Facebook is the past, Twitter is the future.
Or phrased less starkly, Facebook reconnects while Twitter connects.
All of my friends on Facebook are exactly that: friends from real life, or at the very least, people whom I actually know. Colleagues, students, family members, former classmates, childhood friends. A significant chunk of those Facebook friends are ghosts from the past, people whom I haven’t seen, spoken to, or even thought of in years, maybe decades. Facebook has reconnected me — albeit in a very superficial sense — to these people. I’d even estimate that friends from my past now outnumber current friends and acquaintances on Facebook. Given the exponential algorithm driving the growth of social networks (like the old Faberge shampoo commercial, you tell two friends, and they’ll tell two friends, and so on), it’s not surprising that these reconnections to the past began with a single high school friend, last seen at our graduation in 1989. The ripple effect from this single act of “friending” led to dozens of acquaintances from my hometown.

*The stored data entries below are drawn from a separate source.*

-- ==== Sys2Proof/Tests/Slice0.lean ====
section
/-! SUPPORT. Tests/Slice0.lean: the decoding of every command's word written out from 30_encoding R60, R63 and R64, the refusals of
WellFormed, one or two steps of every command with the values of the spec's own examples and vectors, and for every statement with
hypotheses a state and operands that meet them. -/

open Sys2Proof Sys2Proof.Machine

namespace Sys2Proof.Tests

-- The kernel evaluates the tests one after another: many at once ask for more threads than the check allows.
set_option Elab.async false


/-- The fields of a command word, most significant first: RSV, the four bits TV VV OV A, OPC (30_encoding R60). -/
def word (flags : BitVec 4) (opc : BitVec 8) : CommandWord := 0b00000000000000000000#20 ++ (flags ++ opc)

/-! ## Decoding: the opcodes bit by bit, from R63's table and R64's fields (class 1, W, T, E, 00) -/

/-- 30_encoding R63. -/
theorem test_decode_block :
    decode (word 0b1111 0b00000001) = .ok (.length ⟨true, true, true, true⟩) ∧
    decode (word 0b1000 0b00000010) = .ok (.encsel ⟨false, false, false, true⟩) := by decide

/-- 30_encoding R63. -/
theorem test_decode_text :
    decode (word 0b0000 0b00010000) = .ok (.b64dec ⟨false, false, false, false⟩) ∧
    decode (word 0b0000 0b00010001) = .ok (.b64enc ⟨false, false, false, false⟩) ∧
    decode (word 0b0000 0b00010010) = .ok (.hexdec ⟨false, false, false, false⟩) ∧
    decode (word 0b0000 0b00010011) = .ok (.hexenc ⟨false, false, false, false⟩) ∧
    decode (word 0b0000 0b00010100) = .ok (.u8enc ⟨false, false, false, false⟩) ∧
    decode (word 0b0000 0b00010101) = .ok (.u8dec ⟨false, false, false, false⟩) := by decide

/-- 30_encoding R64. -/
theorem test_decode_read_integer :
    decode (word 0b0011 (1#1 ++ (0b0#1 ++ (0b000#3 ++ (0b0#1 ++ 0b00#2))))) = .ok (.readU8 ⟨true, true, false, false⟩) ∧
    decode (word 0b0010 (1#1 ++ (0b0#1 ++ (0b001#3 ++ (0b0#1 ++ 0b00#2))))) = .ok (.readI8 ⟨false, true, false, false⟩) ∧
    decode (word 0b0011 (1#1 ++ (0b0#1 ++ (0b010#3 ++ (0b0#1 ++ 0b00#2))))) = .ok (.readU16LE ⟨true, true, false, false⟩) ∧
    decode (word 0b0010 (1#1 ++ (0b0#1 ++ (0b010#3 ++ (0b1#1 ++ 0b00#2))))) = .ok (.readU16BE ⟨false, true, false, false⟩) ∧
    decode (word 0b0011 (1#1 ++ (0b0#1 ++ (0b011#3 ++ (0b0#1 ++ 0b00#2))))) = .ok (.readI16LE ⟨true, true, false, false⟩) ∧
    decode (word 0b0010 (1#1 ++ (0b0#1 ++ (0b011#3 ++ (0b1#1 ++ 0b00#2))))) = .ok (.readI16BE ⟨false, true, false, false⟩) ∧
    decode (word 0b0011 (1#1 ++ (0b0#1 ++ (0b100#3 ++ (0b0#1 ++ 0b00#2))))) = .ok (.readU32LE ⟨true, true, false, false⟩) ∧
    decode (word 0b0010 (1#1 ++ (0b0#1 ++ (0b100#3 ++ (0b1#1 ++ 0b00#2))))) = .ok (.readU32BE ⟨false, true, false, false⟩) ∧
    decode (word 0b0011 (1#1 ++ (0b0#1 ++ (0b101#3 ++ (0b0#1 ++ 0b00#2))))) = .ok (.readI32LE ⟨true, true, false, false⟩) ∧
    decode (word 0b0010 (1#1 ++ (0b0#1 ++ (0b101#3 ++ (0b1#1 ++ 0b00#2))))) = .ok (.readI32BE ⟨false, true, false, false⟩) := by decide

/-- 30_encoding R64. -/
theorem test_decode_read_float :
    decode (word 0b0011 (1#1 ++ (0b0#1 ++ (0b110#3 ++ (0b0#1 ++ 0b00#2))))) = .ok (.readF32LE ⟨true, true, false, false⟩) ∧
    decode (word 0b0010 (1#1 ++ (0b0#1 ++ (0b110#3 ++ (0b1#1 ++ 0b00#2))))) = .ok (.readF32BE ⟨false, true, false, false⟩) ∧
    decode (word 0b0011 (1#1 ++ (0b0#1 ++ (0b111#3 ++ (0b0#1 ++ 0b00#2))))) = .ok (.readF64LE ⟨true, true, false, false⟩) ∧
    decode (word 0b0010 (1#1 ++ (0b0#1 ++ (0b111#3 ++ (0b1#1 ++ 0b00#2))))) = .ok (.readF64BE ⟨false, true, false, false⟩) := by decide

/-- 30_encoding R64. -/
theorem test_decode_write_integer :
    decode (word 0b0111 (1#1 ++ (0b1#1 ++ (0b000#3 ++ (0b0#1 ++ 0b00#2))))) = .ok (.writeU8 ⟨true, true, true, false⟩) ∧
    decode (word 0b0110 (1#1 ++ (0b1#1 ++ (0b001#3 ++ (0b0#1 ++ 0b00#2))))) = .ok (.writeI8 ⟨false, true, true, false⟩) ∧
    decode (word 0b0111 (1#1 ++ (0b1#1 ++ (0b010#3 ++ (0b0#1 ++ 0b00#2))))) = .ok (.writeU16LE ⟨true, true, true, false⟩) ∧
    decode (word 0b0110 (1#1 ++ (0b1#1 ++ (0b010#3 ++ (0b1#1 ++ 0b00#2))))) = .ok (.writeU16BE ⟨false, true, true, false⟩) ∧
    decode (word 0b0111 (1#1 ++ (0b1#1 ++ (0b011#3 ++ (0b0#1 ++ 0b00#2))))) = .ok (.writeI16LE ⟨true, true, true, false⟩) ∧
    decode (word 0b0110 (1#1 ++ (0b1#1 ++ (0b011#3 ++ (0b1#1 ++ 0b00#2))))) = .ok (.writeI16BE ⟨false, true, true, false⟩) ∧
    decode (word 0b0111 (1#1 ++ (0b1#1 ++ (0b100#3 ++ (0b0#1 ++ 0b00#2))))) = .ok (.writeU32LE ⟨true, true, true, false⟩) ∧
    decode (word 0b0110 (1#1 ++ (0b1#1 ++ (0b100#3 ++ (0b1#1 ++ 0b00#2))))) = .ok (.writeU32BE ⟨false, true, true, false⟩) ∧
    decode (word 0b0111 (1#1 ++ (0b1#1 ++ (0b101#3 ++ (0b0#1 ++ 0b00#2))))) = .ok (.writeI32LE ⟨true, true, true, false⟩) ∧
    decode (word 0b0110 (1#1 ++ (0b1#1 ++ (0b101#3 ++ (0b1#1 ++ 0b00#2))))) = .ok (.writeI32BE ⟨false, true, true, false⟩) := by decide

/-- 30_encoding R64. -/
theorem test_decode_write_float :
    decode (word 0b0111 (1#1 ++ (0b1#1 ++ (0b110#3 ++ (0b0#1 ++ 0b00#2))))) = .ok (.writeF32LE ⟨true, true, true, false⟩) ∧
    decode (word 0b0110 (1#1 ++ (0b1#1 ++ (0b110#3 ++ (0b1#1 ++ 0b00#2))))) = .ok (.writeF32BE ⟨false, true, true, false⟩) ∧
    decode (word 0b0111 (1#1 ++ (0b1#1 ++ (0b111#3 ++ (0b0#1 ++ 0b00#2))))) = .ok (.writeF64LE ⟨true, true, true, false⟩) ∧
    decode (word 0b0110 (1#1 ++ (0b1#1 ++ (0b111#3 ++ (0b1#1 ++ 0b00#2))))) = .ok (.writeF64BE ⟨false, true, true, false⟩) := by decide

/-- 30_encoding R68's two examples. -/
theorem test_decode_spec_examples :
    decode 0x000007D4 = .ok (.writeU16BE ⟨true, true, true, false⟩) ∧ decode 0x00000380 = .ok (.readU8 ⟨true, true, false, false⟩) := by
  decide

/-- The host's numbering of a word's bits is the spec's own. -/
theorem test_decodeTableWord : decodeTableWord 32 0x802 = some (.encsel ⟨false, false, false, true⟩) ∧ decodeTableWord 32 0x81 = none := by
  decide

/-! ## Ill-formed terms -/

/-- 30_encoding R66: reserved bits 12 and 31. -/
theorem test_wf_reserved_bits : legalWord 0x00001380 = false ∧ legalWord 0x80000001 = false ∧
    decode 0x00001380 = .error .reservedBits ∧ decode 0x80000001 = .error .reservedBits := by decide

/-- R66: an opcode below 0x80 that R63 does not list. -/
theorem test_wf_unlisted_opcode : legalWord 0x00000016 = false ∧ decode 0x00000016 = .error .unlistedOpcode := by decide

/-- R66: an opcode from 0x80 on whose two low bits are not 0. -/
theorem test_wf_numeric_low_bits : legalWord 0x00000081 = false ∧ decode 0x00000081 = .error .numericLowBits := by decide

/-- R66: the four 1-byte big-endian opcodes. -/
theorem test_wf_one_byte_big_endian : legalWord 0x84 = false ∧ decode 0x84 = .error .oneByteBigEndian ∧
    legalWord 0x8C = false ∧ decode 0x8C = .error .oneByteBigEndian ∧ legalWord 0xC4 = false ∧
    decode 0xC4 = .error .oneByteBigEndian ∧ legalWord 0xCC = false ∧ decode 0xCC = .error .oneByteBigEndian := by decide

/-- 00_scope R5: ADDR_W at least 1, LEN at most 2^53 - 1 and at most 2^ADDR_W - 1. -/
theorem test_wf_params : paramsWf ⟨0, .away, .keepSign⟩ 0 = false ∧ paramsWf ⟨60, .away, .keepSign⟩ (2 ^ 53) = false ∧
    paramsWf ⟨8, .away, .keepSign⟩ 256 = false ∧ paramsWf ⟨8, .away, .keepSign⟩ 255 = true := by decide

/-- 10_state R23: an offset of more than ADDR_W bits. -/
theorem test_wf_offset : offsetFits ⟨8, .away, .keepSign⟩ 256 = false ∧ offsetFits ⟨8, .away, .keepSign⟩ 255 = true := by decide

/-! ## One step of every command -/

/-- A block built from an image, with the parameters 95_test_vectors uses: TIES_AWAY and KEEP_SIGN. -/
def block (bytes : List Byte) : State := State.resetFromImage ⟨16, .away, .keepSign⟩ bytes

/-- The same with OFF and VAL written. -/
def operands (bytes : List Byte) (o : Nat) (v : Bits64) : State := { block bytes with off := .holds o, val := .holds v }

def withText (t : List CodePoint) : State := { block [1, 2] with tin := .holds t, bout := [9] }
def withBytes (b : List Byte) : State := { block [1, 2] with bin := .holds b }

The reciprocal nature of “friendship” on Facebook reinforces the site’s re-networking aspect. You can only befriend people who have befriended you. Facebook’s insistence upon reciprocity appealed to me at first, ensuring that nobody could lurk on my profile without likewise surrendering their own profile to me. Yet this feature, that I found so comforting when I first dipped into social networking, I now find to be confining, perhaps even the greatest limitation of Facebook. Reciprocity guarantees a closed platform, a fixed loop that cannot expand beyond itself.

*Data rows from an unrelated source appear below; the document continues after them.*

-- ==== Sys2Proof/Laws/Scalar.lean ====
section
/-! SUPPORT. The arithmetic and the comparisons of scalars against the reals they are. -/

namespace Sys2Proof

@[simp] theorem Scalar.toReal_plus (x y : Scalar) : (x.plus y).toReal = x.toReal + y.toReal := by
  unfold Scalar.plus
  split <;> simp

@[simp] theorem Scalar.toReal_times (x y : Scalar) : (x.times y).toReal = x.toReal * y.toReal := by
  unfold Scalar.times
  split <;> simp

@[simp] theorem Scalar.toReal_recip (x : Scalar) : x.recip.toReal = x.toReal⁻¹ := by
  unfold Scalar.recip
  split <;> simp

@[simp] theorem Scalar.toReal_minus (x y : Scalar) : (x.minus y).toReal = x.toReal - y.toReal := by
  simp [Scalar.minus, sub_eq_add_neg]

@[simp] theorem Scalar.toReal_over (x y : Scalar) : (x.over y).toReal = x.toReal / y.toReal := by
  simp [Scalar.over, div_eq_mul_inv]

/-- The floor is the floor, of every scalar. -/
theorem Scalar.floorTimes_eq (x : Scalar) (m : Fin Config.semitones) :
    x.floorTimes m = ⌊x.toReal * rootReal m.val⌋ := by
  unfold Scalar.floorTimes
  split
  · exact rootFloor_eq_floor _ m
  · exact Config.realNames.floorTimes_eq x m

/-- `timesIsInt` says that the number is its own floor. -/
theorem Scalar.timesIsInt_iff (x : Scalar) (m : Fin Config.semitones) :
    x.timesIsInt m = true ↔ ((x.floorTimes m : ℤ) : ℝ) = x.toReal * rootReal m.val := by
  rw [Scalar.timesIsInt, decide_eq_true_iff, Scalar.floorTimes_eq, Scalar.floorTimes_eq, Scalar.toReal_times,
    Scalar.toReal_rat]
  generalize hv : x.toReal * rootReal m.val = v
  have hn : x.toReal * ((-1 : ℚ) : ℝ) * rootReal m.val = -v := by
    rw [← hv]
    push_cast
    ring
  rw [hn, Int.floor_neg]
  constructor
  · intro h
    have hc : ⌈v⌉ = ⌊v⌋ := by omega
    have h1 := Int.le_ceil v
    rw [hc] at h1
    exact le_antisymm (Int.floor_le v) h1
  · intro h
    rw [← h, Int.floor_intCast, Int.ceil_intCast]
    omega

/-- `le` is the order of the reals. -/
theorem Scalar.le_iff (x y : Scalar) : x.le y = true ↔ x.toReal ≤ y.toReal := by
  unfold Scalar.le
  split
  · simp
  · rw [decide_eq_true_iff, Scalar.floorTimes_eq]
    simp [Int.floor_nonneg]

/-- `lt` is the strict order of the reals. -/
theorem Scalar.lt_iff (x y : Scalar) : x.lt y = true ↔ x.toReal < y.toReal := by
  rw [Scalar.lt, Bool.not_eq_true', ← Bool.not_eq_true, Scalar.le_iff, not_le]

/-- A product of two scalars other than the literal 0 is not the literal 0. -/
theorem Scalar.times_ne_zero {x y : Scalar} (hx : x ≠ .rat 0) (hy : y ≠ .rat 0) : x.times y ≠ .rat 0 := by
  unfold Scalar.times
  split
  · simp_all
  · simp

end Sys2Proof
end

This stands in contrast to Twitter, where reciprocity is not required. You can follow someone without them following you. The effect of this asymmetric system is that many of the people I follow I have never met. And I may never. Likewise many of my followers are absolute strangers. Yet many of them share interests with me: pedagogy, literature, digital humanities, even music (at least two of my followers added me after I wrote about the band Shearwater). So this is what I mean when I say Twitter connects.
There is another crucial difference between Facebook and Twitter that associates the former with the past and the latter with the future. Even with its new layout and feed, Facebook does not truly operate in real time. Facebook is still something like a bulletin board. My status updates, therefore, tend to be sly comments or key links that I’ve thought about and pondered and that I want to remain “active” for a day or two. Constant status updates would quickly get lost in the clutter of irritating quiz results, meaningless gift hugs, and holiday Peeps that populate the Facebook news feed.
Twitter conversely offers a more stream-of-consciousness aesthetic. If I immediately follow one tweet with another, I’m not so concerned that the first is going to get lost, as my followers are seeing a feed of my tweets in whatever application they’re using. It is also a matter of one or two clicks (depending on your Twitter client) to see my Twitter posts in aggregate, something much more difficult to achieve in Facebook.
So, to be systematic about the differences between Facebook and Twitter, I present this chart:
past | future |
reconnect | connect |
static | dynamic |
closed | open |
pond | stream |
The last distinction — pond versus stream — evokes the dominant ecology of each social network. And I for one would rather be in the flowing stream than the stagnant pond.